La France et l’Allemagne s’entendent sur les donations et les successions

Le gouvernement a publié le 29 avril dernier, par la voie d’un décret (1), la convention entre la France et l’Allemagne portant sur les droits de mutation à titre gratuit. « La portée de cette initiative est à souligner dans la mesure où c’est la septième fois seulement que la France convient d’un accord de ce type concernant à la fois les successions et les donations », remarque Mireille Schröder, gérante du cabinet MSCI. La date d’entrée en vigueur du document, préalablement fixée au 3 avril 2009, n’a pas été modifiée. « Ce texte est dépourvu d’effet rétroactif alors même que la signature entre les deux Etats remonte au 12 octobre 2006 »,précise la responsable.
Il est à noter que cet accord se distingue des avenants signés cette année par la France avec la Suisse et les Etats-Unis, en matière d'impôt sur le revenu et la fortune, qui ne sont pas encore entrés en vigueur (lire l’Agefi Actifs n°381, p 5 et n°387, p 6).
Parts de sociétés immobilières.
« Bien que cette convention soit conforme aux principes posés par le modèle de convention fiscale de l’OCDE, elle comporte des clauses particulières pour tenir compte de la spécificité des législations des deux Etats. Un des premiers enseignements porte sur l’assimilation des parts de sociétés à prépondérance immobilières à des immeubles », explique Mireille Schröder. L’article 5 de la convention prévoit ainsi que les actions ou les parts de société dont l'actif est constitué pour plus de la moitié d'immeubles situés dans un des états contractant sont considérés comme des biens immobiliers. En la matière, le principe applicable demeure que ces biens, transmis à l’occasion de l’ouverture de la succession d'une personne domiciliée en France, sont imposés en Allemagne s'ils y sont localisés.
Selon Guillaume Masse, avocat chez LSK & associés, « il s’agit d’un alignement sur le droit commun des conventions fiscales.
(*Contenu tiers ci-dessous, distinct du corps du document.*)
@[simp] theorem raise_pending (s : State) (code : Nat) (payload : List Nat) : (raise s code payload).pending = s.pending :=
  (congrArg State.pending (raise_frame s code payload) :)
@[simp] theorem raise_out (s : State) (code : Nat) (payload : List Nat) : (raise s code payload).out = s.out :=
  (congrArg State.out (raise_frame s code payload) :)
@[simp] theorem raise_fresh (s : State) (code : Nat) (payload : List Nat) : (raise s code payload).fresh = s.fresh :=
  (congrArg State.fresh (raise_frame s code payload) :)
@[simp] theorem raise_clock (s : State) (code : Nat) (payload : List Nat) : (raise s code payload).clock = s.clock :=
  (congrArg State.clock (raise_frame s code payload) :)
@[simp] theorem raise_power (s : State) (code : Nat) (payload : List Nat) : (raise s code payload).power = s.power :=
  (congrArg State.power (raise_frame s code payload) :)
@[simp] theorem raise_startup (s : State) (code : Nat) (payload : List Nat) : (raise s code payload).startup = s.startup :=
  (congrArg State.startup (raise_frame s code payload) :)
@[simp] theorem raise_rails (s : State) (code : Nat) (payload : List Nat) : (raise s code payload).rails = s.rails :=
  (congrArg State.rails (raise_frame s code payload) :)
@[simp] theorem raise_button (s : State) (code : Nat) (payload : List Nat) : (raise s code payload).button = s.button :=
  (congrArg State.button (raise_frame s code payload) :)
@[simp] theorem raise_thermal (s : State) (code : Nat) (payload : List Nat) : (raise s code payload).thermal = s.thermal :=
  (congrArg State.thermal (raise_frame s code payload) :)
@[simp] theorem raise_pack (s : State) (code : Nat) (payload : List Nat) : (raise s code payload).pack = s.pack :=
  (congrArg State.pack (raise_frame s code payload) :)
@[simp] theorem raise_bank (s : State) (code : Nat) (payload : List Nat) : (raise s code payload).bank = s.bank :=
  (congrArg State.bank (raise_frame s code payload) :)
@[simp] theorem raise_charger (s : State) (code : Nat) (payload : List Nat) : (raise s code payload).charger = s.charger :=
  (congrArg State.charger (raise_frame s code payload) :)
@[simp] theorem raise_security (s : State) (code : Nat) (payload : List Nat) : (raise s code payload).security = s.security :=
  (congrArg State.security (raise_frame s code payload) :)
@[simp] theorem raise_host (s : State) (code : Nat) (payload : List Nat) : (raise s code payload).host = s.host :=
  (congrArg State.host (raise_frame s code payload) :)
@[simp] theorem raise_rt (s : State) (code : Nat) (payload : List Nat) : (raise s code payload).rt = s.rt :=
  (congrArg State.rt (raise_frame s code payload) :)
@[simp] theorem raise_persist (s : State) (code : Nat) (payload : List Nat) : (raise s code payload).persist = s.persist :=
  (congrArg State.persist (raise_frame s code payload) :)
@[simp] theorem raise_dram (s : State) (code : Nat) (payload : List Nat) : (raise s code payload).dram = s.dram :=
  (congrArg State.dram (raise_frame s code payload) :)
@[simp] theorem raise_shroud (s : State) (code : Nat) (payload : List Nat) : (raise s code payload).shroud = s.shroud :=
  (congrArg State.shroud (raise_frame s code payload) :)
@[simp] theorem raise_flash (s : State) (code : Nat) (payload : List Nat) : (raise s code payload).flash = s.flash :=
  (congrArg State.flash (raise_frame s code payload) :)
@[simp] theorem raise_save (s : State) (code : Nat) (payload : List Nat) : (raise s code payload).save = s.save :=
  (congrArg State.save (raise_frame s code payload) :)
@[simp] theorem raise_restore (s : State) (code : Nat) (payload : List Nat) : (raise s code payload).restore = s.restore :=
  (congrArg State.restore (raise_frame s code payload) :)
@[simp] theorem raise_qmp (s : State) (code : Nat) (payload : List Nat) : (raise s code payload).qmp = s.qmp :=
  (congrArg State.qmp (raise_frame s code payload) :)
@[simp] theorem raise_faults (s : State) (code : Nat) (payload : List Nat) : (raise s code payload).faults = s.faults :=
  (congrArg State.faults (raise_frame s code payload) :)
@[simp] theorem raise_cf (s : State) (code : Nat) (payload : List Nat) : (raise s code payload).cf = s.cf :=
  (congrArg State.cf (raise_frame s code payload) :)
@[simp] theorem raise_fw (s : State) (code : Nat) (payload : List Nat) : (raise s code payload).fw = s.fw :=
  (congrArg State.fw (raise_frame s code payload) :)
@[simp] theorem raise_lb (s : State) (code : Nat) (payload : List Nat) : (raise s code payload).lb = s.lb :=
  (congrArg State.lb (raise_frame s code payload) :)
@[simp] theorem raise_engines (s : State) (code : Nat) (payload : List Nat) : (raise s code payload).engines = s.engines :=
  (congrArg State.engines (raise_frame s code payload) :)
@[simp] theorem raise_crossings (s : State) (code : Nat) (payload : List Nat) : (raise s code payload).crossings = s.crossings :=
  (congrArg State.crossings (raise_frame s code payload) :)

@[simp] theorem raiseClass_pending (s : State) (code cls : Nat) (payload : List Nat) : (raiseClass s code cls payload).pending = s.pending :=
  (congrArg State.pending (raiseClass_frame s code cls payload) :)
@[simp] theorem raiseClass_out (s : State) (code cls : Nat) (payload : List Nat) : (raiseClass s code cls payload).out = s.out :=
  (congrArg State.out (raiseClass_frame s code cls payload) :)
@[simp] theorem raiseClass_fresh (s : State) (code cls : Nat) (payload : List Nat) : (raiseClass s code cls payload).fresh = s.fresh :=
  (congrArg State.fresh (raiseClass_frame s code cls payload) :)
@[simp] theorem raiseClass_clock (s : State) (code cls : Nat) (payload : List Nat) : (raiseClass s code cls payload).clock = s.clock :=
  (congrArg State.clock (raiseClass_frame s code cls payload) :)
@[simp] theorem raiseClass_power (s : State) (code cls : Nat) (payload : List Nat) : (raiseClass s code cls payload).power = s.power :=
  (congrArg State.power (raiseClass_frame s code cls payload) :)
@[simp] theorem raiseClass_startup (s : State) (code cls : Nat) (payload : List Nat) : (raiseClass s code cls payload).startup = s.startup :=
  (congrArg State.startup (raiseClass_frame s code cls payload) :)
@[simp] theorem raiseClass_rails (s : State) (code cls : Nat) (payload : List Nat) : (raiseClass s code cls payload).rails = s.rails :=
  (congrArg State.rails (raiseClass_frame s code cls payload) :)
@[simp] theorem raiseClass_button (s : State) (code cls : Nat) (payload : List Nat) : (raiseClass s code cls payload).button = s.button :=
  (congrArg State.button (raiseClass_frame s code cls payload) :)
@[simp] theorem raiseClass_thermal (s : State) (code cls : Nat) (payload : List Nat) : (raiseClass s code cls payload).thermal = s.thermal :=
  (congrArg State.thermal (raiseClass_frame s code cls payload) :)
@[simp] theorem raiseClass_pack (s : State) (code cls : Nat) (payload : List Nat) : (raiseClass s code cls payload).pack = s.pack :=
  (congrArg State.pack (raiseClass_frame s code cls payload) :)
@[simp] theorem raiseClass_bank (s : State) (code cls : Nat) (payload : List Nat) : (raiseClass s code cls payload).bank = s.bank :=
  (congrArg State.bank (raiseClass_frame s code cls payload) :)
@[simp] theorem raiseClass_charger (s : State) (code cls : Nat) (payload : List Nat) : (raiseClass s code cls payload).charger = s.charger :=
  (congrArg State.charger (raiseClass_frame s code cls payload) :)
@[simp] theorem raiseClass_security (s : State) (code cls : Nat) (payload : List Nat) : (raiseClass s code cls payload).security = s.security :=
  (congrArg State.security (raiseClass_frame s code cls payload) :)
@[simp] theorem raiseClass_host (s : State) (code cls : Nat) (payload : List Nat) : (raiseClass s code cls payload).host = s.host :=
  (congrArg State.host (raiseClass_frame s code cls payload) :)
@[simp] theorem raiseClass_rt (s : State) (code cls : Nat) (payload : List Nat) : (raiseClass s code cls payload).rt = s.rt :=
  (congrArg State.rt (raiseClass_frame s code cls payload) :)
@[simp] theorem raiseClass_persist (s : State) (code cls : Nat) (payload : List Nat) : (raiseClass s code cls payload).persist = s.persist :=
  (congrArg State.persist (raiseClass_frame s code cls payload) :)
@[simp] theorem raiseClass_dram (s : State) (code cls : Nat) (payload : List Nat) : (raiseClass s code cls payload).dram = s.dram :=
  (congrArg State.dram (raiseClass_frame s code cls payload) :)
@[simp] theorem raiseClass_shroud (s : State) (code cls : Nat) (payload : List Nat) : (raiseClass s code cls payload).shroud = s.shroud :=
  (congrArg State.shroud (raiseClass_frame s code cls payload) :)
@[simp] theorem raiseClass_flash (s : State) (code cls : Nat) (payload : List Nat) : (raiseClass s code cls payload).flash = s.flash :=
  (congrArg State.flash (raiseClass_frame s code cls payload) :)
@[simp] theorem raiseClass_save (s : State) (code cls : Nat) (payload : List Nat) : (raiseClass s code cls payload).save = s.save :=
  (congrArg State.save (raiseClass_frame s code cls payload) :)
@[simp] theorem raiseClass_restore (s : State) (code cls : Nat) (payload : List Nat) : (raiseClass s code cls payload).restore = s.restore :=
  (congrArg State.restore (raiseClass_frame s code cls payload) :)
@[simp] theorem raiseClass_qmp (s : State) (code cls : Nat) (payload : List Nat) : (raiseClass s code cls payload).qmp = s.qmp :=
  (congrArg State.qmp (raiseClass_frame s code cls payload) :)
@[simp] theorem raiseClass_faults (s : State) (code cls : Nat) (payload : List Nat) : (raiseClass s code cls payload).faults = s.faults :=
  (congrArg State.faults (raiseClass_frame s code cls payload) :)
@[simp] theorem raiseClass_cf (s : State) (code cls : Nat) (payload : List Nat) : (raiseClass s code cls payload).cf = s.cf :=
  (congrArg State.cf (raiseClass_frame s code cls payload) :)
@[simp] theorem raiseClass_fw (s : State) (code cls : Nat) (payload : List Nat) : (raiseClass s code cls payload).fw = s.fw :=
  (congrArg State.fw (raiseClass_frame s code cls payload) :)
@[simp] theorem raiseClass_lb (s : State) (code cls : Nat) (payload : List Nat) : (raiseClass s code cls payload).lb = s.lb :=
  (congrArg State.lb (raiseClass_frame s code cls payload) :)
@[simp] theorem raiseClass_engines (s : State) (code cls : Nat) (payload : List Nat) : (raiseClass s code cls payload).engines = s.engines :=
  (congrArg State.engines (raiseClass_frame s code cls payload) :)
@[simp] theorem raiseClass_crossings (s : State) (code cls : Nat) (payload : List Nat) : (raiseClass s code cls payload).crossings = s.crossings :=
  (congrArg State.crossings (raiseClass_frame s code cls payload) :)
Cette disposition fera obstacle aux montages de financements immobiliers permettant à leurs constituants de bénéficier du régime fiscal applicable aux transmissions de biens mobiliers, plus favorable parce qu’imposables en Allemagne où le barème d’imposition est moins élevé ».
Eliminer les doubles impositions.
« Ce document présente aussi l’intérêt de définir des règles destinées à éliminer les cas de double imposition en consacrant le système de crédit d’impôt », poursuit Mireille Schröder. « La difficulté antérieure résultait de l’application par les deux pays, comme base de calcul de l’impôt, du principe d’une territorialité mondiale », relève Guillaume Masse. Désormais, lorsque le défunt au moment du décès ou le donateur au moment de la donation est domicilié en France, l’administration française impose l'ensemble des biens qui font partie de la succession ou de la donation, y compris les biens qui sont imposables en Allemagne. Elle accorde, alors sur cet impôt, une déduction égale à la taxe acquittée en Allemagne, dans la limite du montant payé en France sur ces biens. Dans un autre cas de figure où défunts et donateurs ne sont pas domiciliés en France, l'impôt français n’est calculé que sur les biens localisés dans l'Hexagone.
Il est également prévu qu’un héritier, légataire ou donataire domicilié en France au moment du décès du défunt ou au moment de la donation, fasse l’objet d’un prélèvement du fisc français sur tous les biens reçus, à charge pour l'administration fiscale d’imputer sur l'impôt en question celui payé en Allemagne.
Transfert temporaire de résidence.
Parmi les autres précisions apportées par cet accord, l’article 4 prévoit de maintenir la qualité de résident fiscal à la personne qui a transféré de façon temporaire sa résidence ou un bien, « ce qui a le mérite de sécuriser la situation des salariés en détachement à l’étranger », retiennent les experts. Plus précisément, il est désormais établi que la personne qui possédait au moment de son décès la nationalité française et qui était domiciliée dans les deux Etats est considérée comme domiciliée en France, selon la convention, « si elle avait l’intention manifeste de ne pas conserver indéfiniment son domicile »en Allemagne et si elle y avait été domiciliée « au total moins de 5 ans au cours de la période de sept ans précédant immédiatement le moment »du décès.